Luis Camnitzer: Daros Latinamerica

11 March - 4 July 2010
Overview

Luis Camnitzer's solo exhibition Luis Camnitzer at the Daros Latinamerica Collection, Züich, Switzerland. 

The institution's press release follows:

Luis Camnitzer has been until very recently an insider’s tip in the field of conceptual art. He may be considered one of the art world’s key figures in the second half of the 20th century. This solo exhibition, with some 70 pieces created by the Uruguayan artist between 1966 and the present day, offers visitors a close look at his work.

Luis Camnitzer was born in Germany in 1937, grew up in Montevideo, and has lived and worked in New York since 1964. He has made his mark internationally not only as an artist but as a critic, educator and art theorist as well. Formally allied with the American Conceptualists of the 1960s and 1970s, over the past 50 years Camnitzer has developed an essentially autonomous œuvre, unmistakably distinguished from that of his colleagues in the US by its acutely observed detail, its acerbic wit, its ludic-lyrical qualities and its ironically metaphorical polyvalence, as well as by its solid socio-political commitment.

The Daros Latinamerica Collection enjoys the world’s largest institutional collection of Camnitzer's work, and it is from that store that this comprehensive exhibition has been assembled.

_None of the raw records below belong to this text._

-- ==== Sys2Proof/Tests/Slice0.lean ====
section
/-! SUPPORT. The tests of this model. Expected results are the spec's own vectors (95_test_vectors.md) or a calculation by
hand from its rules; the comment of a test names them. -/

namespace Sys2Proof.Tests
open Sys2Proof.Machine

set_option Elab.async false

/-! ### Helpers -/

/-- The state with words stored from `base` up. -/
def put (s : State) (base : Word) (ws : List Word) : State :=
  s.storeWords (ws.zipIdx.map fun p => ⟨base + BitVec.ofNat 32 (4 * p.2), p.1⟩)

/-- The state with the given complex slots stored. -/
def putC (s : State) (l : List (Word × Cplx)) : State := s.storeWords (l.flatMap fun p => storeC p.1 p.2)

/-- The outcome is a next state with the property. -/
def gives (o : Host.Outcome State Fault Refusal) (p : State → Bool) : Bool :=
  match o with
  | .next t => p t
  | .fault _ => false
  | .refused _ => false

/-- The outcome is this refusal. -/
def refuses (o : Host.Outcome State Fault Refusal) (r : Refusal) : Bool :=
  match o with
  | .refused r' => r' == r
  | .next _ => false
  | .fault _ => false

/-- The memory map of the spec's programs (95_test_vectors.md section 3). -/
def mapped : State :=
  { State.reset with
    cr := { Control.reset with
      nfft := 16, factors := 0x1000, twf := 0x2000, twb := 0x3000, stw := 0x4000, scratch := 0x10000,
      src := 0x20000, dst := 0x30000 } }

/-- A state whose next step issues the uop, with given source and destination buffers. -/
def issuing (i : Instr) (src dst : Word) : State :=
  let s := mapped.placeUop i
  { s with sq := { s.sq with srcsel := src, dstsel := dst } }

/-- A complex value from two patterns. -/
def c (r i : F32) : Cplx := ⟨r, i⟩

/-! ### Well-formedness: one ill-formed term for each check (30_encoding.md R105 at the largest `N`) -/

theorem test_wellFormed_r4f :
    (Instr.r4fF 0x0FFFFF).wellFormed = true ∧ (Instr.r4fF 0x100000).wellFormed = false ∧
    (Instr.r4fI 0x100000).wellFormed = false ∧ (Instr.r4fIS 0x100000).wellFormed = false := by decide
theorem test_wellFormed_r4t :
    (Instr.r4tI 0x0FFFFF).wellFormed = true ∧ (Instr.r4tI 0x100000).wellFormed = false ∧
    (Instr.r4tF 0x100000).wellFormed = false := by decide
theorem test_wellFormed_r8 :
    (Instr.r8F 0x03FFFF).wellFormed = true ∧ (Instr.r8F 0x040000).wellFormed = false ∧
    (Instr.r8I 0x040000).wellFormed = false ∧ (Instr.r8IS 0x040000).wellFormed = false := by decide
theorem test_wellFormed_finInt :
    (Instr.finIntF 0x07FFFE).wellFormed = true ∧ (Instr.finIntF 0x07FFFF).wellFormed = false ∧
    (Instr.finIntI 0x07FFFF).wellFormed = false := by decide
theorem test_wellFormed_without_index : Instr.packF.wellFormed = true ∧ Instr.inv.wellFormed = true := by decide

/-! ### Decoding: words written out from the fields of 30_encoding.md R101 to R104 (UNIT SUB S D IDX) -/

theorem test_decode_seq :
    decodeUop 0b0001_00_0_0_000000000000000000000000#32 = .ok .seqBeginF ∧
    decodeUop 0b0001_00_0_1_000000000000000000000000#32 = .ok .seqBeginI ∧
    decodeUop 0b0001_01_0_0_000000000000000000000000#32 = .ok .seqNextF ∧
    decodeUop 0b0001_01_0_1_000000000000000000000000#32 = .ok .seqNextI ∧
    decodeUop 0b0001_10_0_0_000000000000000000000000#32 = .ok .seqEndF ∧
    decodeUop 0b0001_10_0_1_000000000000000000000000#32 = .ok .seqEndI := by decide
theorem test_decode_r4f :
    decodeUop 0b0010_00_0_0_000000000000000000000011#32 = .ok (.r4fF 3) ∧
    decodeUop 0b0010_00_0_1_000000000000000000000100#32 = .ok (.r4fI 4) ∧
    decodeUop 0b0010_00_1_1_000000000000000000000000#32 = .ok (.r4fIS 0) := by decide
theorem test_decode_r4t :
    decodeUop 0b0011_00_0_0_000000000000000000000101#32 = .ok (.r4tF 5) ∧
    decodeUop 0b0011_00_0_1_000011111111111111111111#32 = .ok (.r4tI 1048575) := by decide
theorem test_decode_r8 :
    decodeUop 0b0100_00_0_0_100000000000000000000000#32 = .ok (.r8F 8388608) ∧
    decodeUop 0b0100_00_0_1_000000000000000000000010#32 = .ok (.r8I 2) ∧
    decodeUop 0b0100_00_1_1_000000000000000000000001#32 = .ok (.r8IS 1) := by decide
theorem test_decode_fin :
    decodeUop 0b0101_00_0_0_000000000000000000000000#32 = .ok .finEdgeF ∧
    decodeUop 0b0101_00_0_1_000000000000000000000000#32 = .ok .finEdgeI ∧
    decodeUop 0b0101_01_0_0_000000000000000000000000#32 = .ok .finSecF ∧
    decodeUop 0b0101_01_0_1_000000000000000000000000#32 = .ok .finSecI ∧
    decodeUop 0b0101_10_0_0_000000000000000000000101#32 = .ok (.finIntF 5) ∧
    decodeUop 0b0101_10_0_1_000000000000000000000110#32 = .ok (.finIntI 6) := by decide
theorem test_decode_pku :
    decodeUop 0b0110_00_0_0_000000000000000000000000#32 = .ok .packF ∧
    decodeUop 0b0110_00_0_1_000000000000000000000000#32 = .ok .unpackI ∧
    decodeUop 0b0110_01_0_1_000000000000000000000000#32 = .ok .restoreI := by decide
theorem test_decode_commands :
    decodeCommand 0b000000000000000000000000000000_01#32 = .ok .fwd ∧
    decodeCommand 0b000000000000000000000000000000_10#32 = .ok .inv ∧
    decodeCommand 0#32 = .error .reservedCommand ∧ decodeCommand 5#32 = .error .reservedCommand := by decide
/-- V97 to V100. -/
theorem test_decode_illegal :
    decodeUop 0x22000000#32 = .error .reservedOpcode ∧ decodeUop 0x50000001#32 = .error .nonzeroIndex ∧
    decodeUop 0x00000000#32 = .error .reservedUnit ∧ decodeUop 0x70000000#32 = .error .reservedUnit ∧
    decodeUop 0xFFFFFFFF#32 = .error .reservedUnit ∧ decodeUop 0x1C000000#32 = .error .reservedOpcode ∧
    decodeUop 0x5C000000#32 = .error .reservedOpcode ∧ decodeUop 0x64000000#32 = .error .reservedOpcode := by decide
theorem test_decode_bytes :
    decode [0x05#8, 0x00#8, 0x00#8, 0x30#8, 0xAA#8] = .ok (.r4tF 5, [0xAA#8]) ∧
    decode [0x05#8, 0x00#8, 0x00#8] = .error .tooShort ∧ decodeTableWord 32 0x30000005 = some (.r4tF 5) := by decide
/-- The listing line of 30_encoding.md R109. -/
theorem test_listing : listing (.r4tF 5) = "R4T.F 5" ∧ listing .packF = "PACK.F" := by decide

/-! ### Arithmetic: V1 to V9t -/

theorem test_fadd :
    fadd 0x3F800000#32 0xBF800000#32 = 0 ∧ fadd 0x80000000#32 0x80000000#32 = 0x80000000#32 ∧
    fadd 0x80000000#32 0#32 = 0 ∧ fadd 0x7F7FFFFF#32 0x7F7FFFFF#32 = 0x7F800000#32 := by decide +kernel
theorem test_fsub :
    fsub 0x80000000#32 0x80000000#32 = 0 ∧ fsub 0x80000000#32 0#32 = 0x80000000#32 ∧
    f32IsNaN (fsub 0x7F800000#32 0x7F800000#32) = true :=
  ⟨by decide +kernel, by decide +kernel, nanResult_isNaN .sub 0x7F800000#32 0x7F800000#32⟩
theorem test_fmul :
    fmul 0x80000000#32 0#32 = 0x80000000#32 ∧ fmul 0x00800000#32 0x3D800000#32 = 0x00080000#32 ∧
    fmul 0x00000001#32 0x3D800000#32 = 0 ∧ fmul 0x00000003#32 0x3F000000#32 = 2 := by decide +kernel
theorem test_fneg : fneg 0#32 = 0x80000000#32 ∧ fneg 0x7FC00000#32 = 0xFFC00000#32 := by decide +kernel
/-- V9h, V9i, V9f. -/
theorem test_cmul :
    cmul (c 0x40400000 0x40800000) (c 0x3F3504F3 0xBF3504F3) = c 0x409E6454 0x3F3504F4 ∧
    cmulc (c 0x40400000 0x40800000) (c 0x3F3504F3 0xBF3504F3) = c 0xBF3504F4 0x409E6454 ∧
    cmul (c 0x3F800000 0x80000000) (c 0x3F800000 0) = c 0x3F800000 0 := by decide +kernel
/-- V9l, V9m. -/
theorem test_bfly4 :
    let t : Quad Cplx := ⟨c 0x3F800000 0x40000000, c 0x40400000 0x40800000, c 0x40A00000 0x40C00000,
      c 0x40E00000 0x41000000⟩
    bfly4Fwd t = ⟨c 0x41800000 0x41A00000, c 0xC1000000 0, c 0xC0800000 0xC0800000, c 0 0xC1000000⟩ ∧
    bfly4Inv t = ⟨c 0x41800000 0x41A00000, c 0 0xC1000000, c 0xC0800000 0xC0800000, c 0xC1000000 0⟩ := by decide +kernel
/-- V9q, V9r. -/
theorem test_rot8 :
    let z := c 0x40400000 0x3F800000
    rot8x1 z = c 0x403504F3 0xBFB504F3 ∧ rot8x2 z = c 0x3F800000 0xC0400000 ∧
    rot8x3 z = c 0xBFB504F3 0xC03504F3 ∧ rot8c1 z = c 0x3FB504F3 0x403504F3 ∧
    rot8c2 z = c 0xBF800000 0x40400000 ∧ rot8c3 z = c 0xC03504F3 0x3FB504F3 := by decide +kernel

Viewers were treated to a pyrotechnical display of intellect: an unusually coherent and principled corpus that is at the same time possessed of a rakish charm and poetic maturity.

Publication
The exhibition is accompanied by a comprehensive catalogue, published in Spanish and English by Hatje Cantz Verlag. In addition to a conversation between Luis Camnitzer and Hans-Michael Herzog, the publication also includes essays by Sabeth Buchmann, Antonio Eligio Fernández (Tonel), Michael Glasmeier, Maren Welsch and Luis Camnitzer.

The Last Book
The Zentralbibliothek Zürich, Zurich’s central library, has shown a project of Luis Camnitzer’s: The Last Book, a collection of written and visual testimonies in A4 format. Over 680 artists from more than 50 countries responded thus to the artist’s worldwide call to help create a legacy for posterity.